◆ **Record extracts**:

-- ==== Sys2Proof/Machine/TypesDev.lean ====
section
/-! DEFINITION. The parts of the AE7260 after reset, and the core as one record (R9, chapters 03 to 21). -/

namespace Sys2Proof.Machine

/-- The output balls that a command changes (Table 23-12): supply enables, resets and write protect, THERMTRIP_N (true is
high, released), and the last AVSBus voltage in mV. -/
structure PinSt where
  corePwr  : Bool
  dramPwr  : Bool
  flashPwr : Bool
  dramRstN : Bool
  wpN      : Bool
  tripN    : Bool
  avsMv    : Nat
  /-- The level of the input ball TICK_IN (R47, R517). -/
  tickIn   : Bool
  deriving DecidableEq, Repr

/-- Everything behind BAR0 except the service ports and the thermal unit, with the clock of the model. -/
structure Dev where
  /-- Registers by BAR0 offset; an unlisted one reads as its reset value (`regReset`). -/
  regs    : Tab Word
  nowNs   : Nat
  porstNs : Nat
  /-- Counter that numbers the free values drawn from Config. -/
  freeCtr : Nat
  log     : Tab LogEntry
  dropPend : Bool
  tick    : TickSt
  tiles   : Tab TileSt
  mem     : TileMem
  /-- Tiles whose unlisted scratchpad bytes are undefined since S3 or S4 (R356), with the generation that names the bytes. -/
  spadGen : Tab Nat
  fab     : FabSt
  bars    : Tab BarSlot
  plan    : PlanSt
  dram    : DramSt
  flash   : FlashSt
  map     : MapSt
  pwr     : PwrSt
  sec     : SecSt
  host    : HostSt
  boot    : BootSt
  lk      : LinkSt
  pins    : PinSt
  test    : TestSt
  deriving DecidableEq, Repr

/-- The tick unit after reset (Tables 3-11 to 3-15). -/
def TickSt.reset : TickSt :=
  { count := 0, latchHi := 0, edgeNs := 0, started := false, timerNs := 0, ctrlUse := 4, periodUse := 10000, pctUse := 92,
    held := false, slipDue := none, slipNs := 0, fallback := false, srcLost := false, unsync := false, trunc := false, truncPend := false,
    final := false, abort := false, cur := [], nxt := [], sess := [], valid := [], validPend := [], validE1 := [],
    validE2 := [], rules := [], rulePend := false, fstoreUse := 0, batchUse := List.replicate 8 0,
    fsOp := 0, lastId := 0, pass := false, empties := 0, onced := [], withdrawn := [], withdrawnAll := false,
    annFclk := 1000 }

/-- Tile memories after reset: nothing listed. -/
def TileMem.reset : TileMem :=
  { spad := [], imem := [], nmSh := [], nmAct := [], acc := [], accFp := [], vreg := [], ctr := [], ctrBad := [] }

/-- The fabric after reset: nothing in flight, one stand of tenant 0 (R395). -/
def FabSt.reset : FabSt :=
  { inflight := [], refused := [], tainted := [], reqNext := [], nextFid := 0, granted := [], trailUp := List.replicate 8 false, stand := List.replicate 8 0 }

/-- The prefetcher and codec after reset. -/
def PlanSt.reset : PlanSt :=
  { steps := [], wait := [], nextId := 0, units := [], blks := [], ops := [], descs := [], sends := [], etx := [], nextSeq := 0, caches := [], lookUse := 11,
    tblPend := 0, objBase := List.replicate 8 0, objCount := List.replicate 8 0, tblBase := List.replicate 8 0,
    tblCount := List.replicate 8 0, encCfg := List.replicate 8 0, encCand := List.replicate 8 0 }

/-- The DRAM after PORST_N: not started (R243). -/
def DramSt.reset : DramSt :=
  { cells := [], scr := [], bad := [], started := false, startNs := 0, training := false, ready := false,
    restored := false, fromS4 := false, failMask := 0, cchMib := 0, powered := true, chans := List.replicate 8 DramCh.reset }

/-- The flash controller after PORST_N, over an erased flash (R265, R267). -/
def FlashSt.reset : FlashSt :=
  { cells := [], undef := [], started := false, busy := false, ready := false, failMask := 0, pages := 0, blocks := 0,
    ces := 0, luns := 0, lunBlocks := 0, iface := List.replicate 16 .sdr, bus := [], bbtLoaded := false, bbtDirty := false, bad := [], regionOk := List.replicate 16 true, cmd := none,
    spillValid := false }

/-- The operating points of Table 15-10: frequency in 25 MHz, voltage in 5 mV. -/
def opReset : List (Nat × Nat) :=
  [(48, 170), (44, 160), (40, 150), (36, 142), (32, 135), (28, 129), (24, 124), (22, 122), (20, 120), (18, 118), (16, 116),
   (14, 115), (12, 114), (11, 113), (10, 112), (8, 110)]

/-- The power unit after PORST_N: S0 at OP2 (Table 15-11). -/
def PwrSt.reset : PwrSt :=
  { req := none, heldReq := none, wakeSeen := false, step := 0, enterNs := 0, wakeNs := 0, wakeTick := false,
    firstEdge := none, exitFrom := 0, keep := [], restoring := false, spillGen := 0, spilled := [], spillNext := none, resetAfter := none,
    opUse := opReset, opPend := false, gov := 2, phaseUse := List.replicate 64 0x1F2,
    rampUse := [16, 32, 48, 64, 80, 96, 112, 128, 0x78CEA8, 8], fclk := 1000,
    pll := 1000, pllLocked := true, volt := 750, avsWait := none, avsHeld := false, hist := [], fitEnergy := false, fitCycle := false, spoiled := false, learned := [],
    gatedNs := none }

/-- The thermal table of Table 16-9. -/
def thReset : List (Word × Word) :=
  [(0x00000000, 0x01000001), (0x01340140, 0x01000064), (0x015C0168, 0x20CD0064), (0x017C0188, 0x50800032),
   (0x019801A4, 0xF0400032)]

/-- The thermal unit after PORST_N: T0, no sample yet (R375, R393). -/
def ThSt.reset : ThSt :=
  { hist := List.replicate 16 [], seen := List.replicate 16 true, theta := 500, sampled := 0, badCnt := 0, goodCnt := 0, fault := false,
    judged := 0, level := 0, dwell := 0, lastNs := 0, active := thReset, pend := false, guard := false,
    tripped := false, curveBad := false, duty := 0, target := 0, fallNs := 0, lowWin := 0, fanBad := false, dutyLow := false, winNs := 0 }

/-- The security unit after PORST_N: empty slots, no Clearing, blank fuses (R402, R412). -/
def SecSt.reset : SecSt :=
  { keys := List.replicate 16 0, unkeyed := [], prov := 0, standPend := false, standReq := List.replicate 8 0,
    clear := List.replicate 8 .idle, clearFl := List.replicate 8 0, clearNs := List.replicate 8 0, lastRun := List.replicate 8 false,
    cleared := List.replicate 8 false, rootHash := 0, lock := false, debugDis := false, rollback := 0, rootUse := 0,
    lockUse := false, dbgUse := false, rollUse := 0 }

/-- The host port after reset: every vector masked, no VF (R413, R437); the link is up, which the spec leaves to the host. -/
def HostSt.reset : HostSt :=
  { bme := 0, msixEn := 0, fmask := 0, msix := [], pba := [], rings := [], jobs := [], upWait := [], upLast := 8, upOut := [],
    rdData := [], bar2Log := List.replicate 9 35, bar2Wait := [], flrWait := [], linkL23 := false, linkUp := true,
    pmeReq := false }

/-- The boot sequencer at release of PORST_N (R472, Table 20-8: BOOTING 1). -/
def BootSt.reset : BootSt :=
  { startNs := 0, cold := true, entries := [], next := 0, running := false, waitNs := none, autoUse := List.replicate 64 0 }

/-- The balls at release of PORST_N (Table 23-12, R349). -/
def PinSt.reset : PinSt :=
  { corePwr := true, dramPwr := true, flashPwr := true, dramRstN := false, wpN := false, tripN := true, avsMv := 750, tickIn := false }

/-- The core after PORST_N. -/
def Dev.reset : Dev :=
  { regs := [], nowNs := 0, porstNs := 0, freeCtr := 0, log := [], dropPend := false, tick := TickSt.reset, tiles := [],
    mem := TileMem.reset, spadGen := [], fab := FabSt.reset, bars := [], plan := PlanSt.reset, dram := DramSt.reset,
    flash := FlashSt.reset, map := MapSt.reset, pwr := PwrSt.reset, sec := SecSt.reset, host := HostSt.reset,
    boot := BootSt.reset, lk := LinkSt.reset, pins := PinSt.reset, test := TestSt.idle }

end Sys2Proof.Machine
end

◆ **Requirement**: Look over the records above and copy each line that includes the string "HostSt".

◆ **Task answer**:
  host    : HostSt
def HostSt.reset : HostSt :=
    flash := FlashSt.reset, map := MapSt.reset, pwr := PwrSt.reset, sec := SecSt.reset, host := HostSt.reset,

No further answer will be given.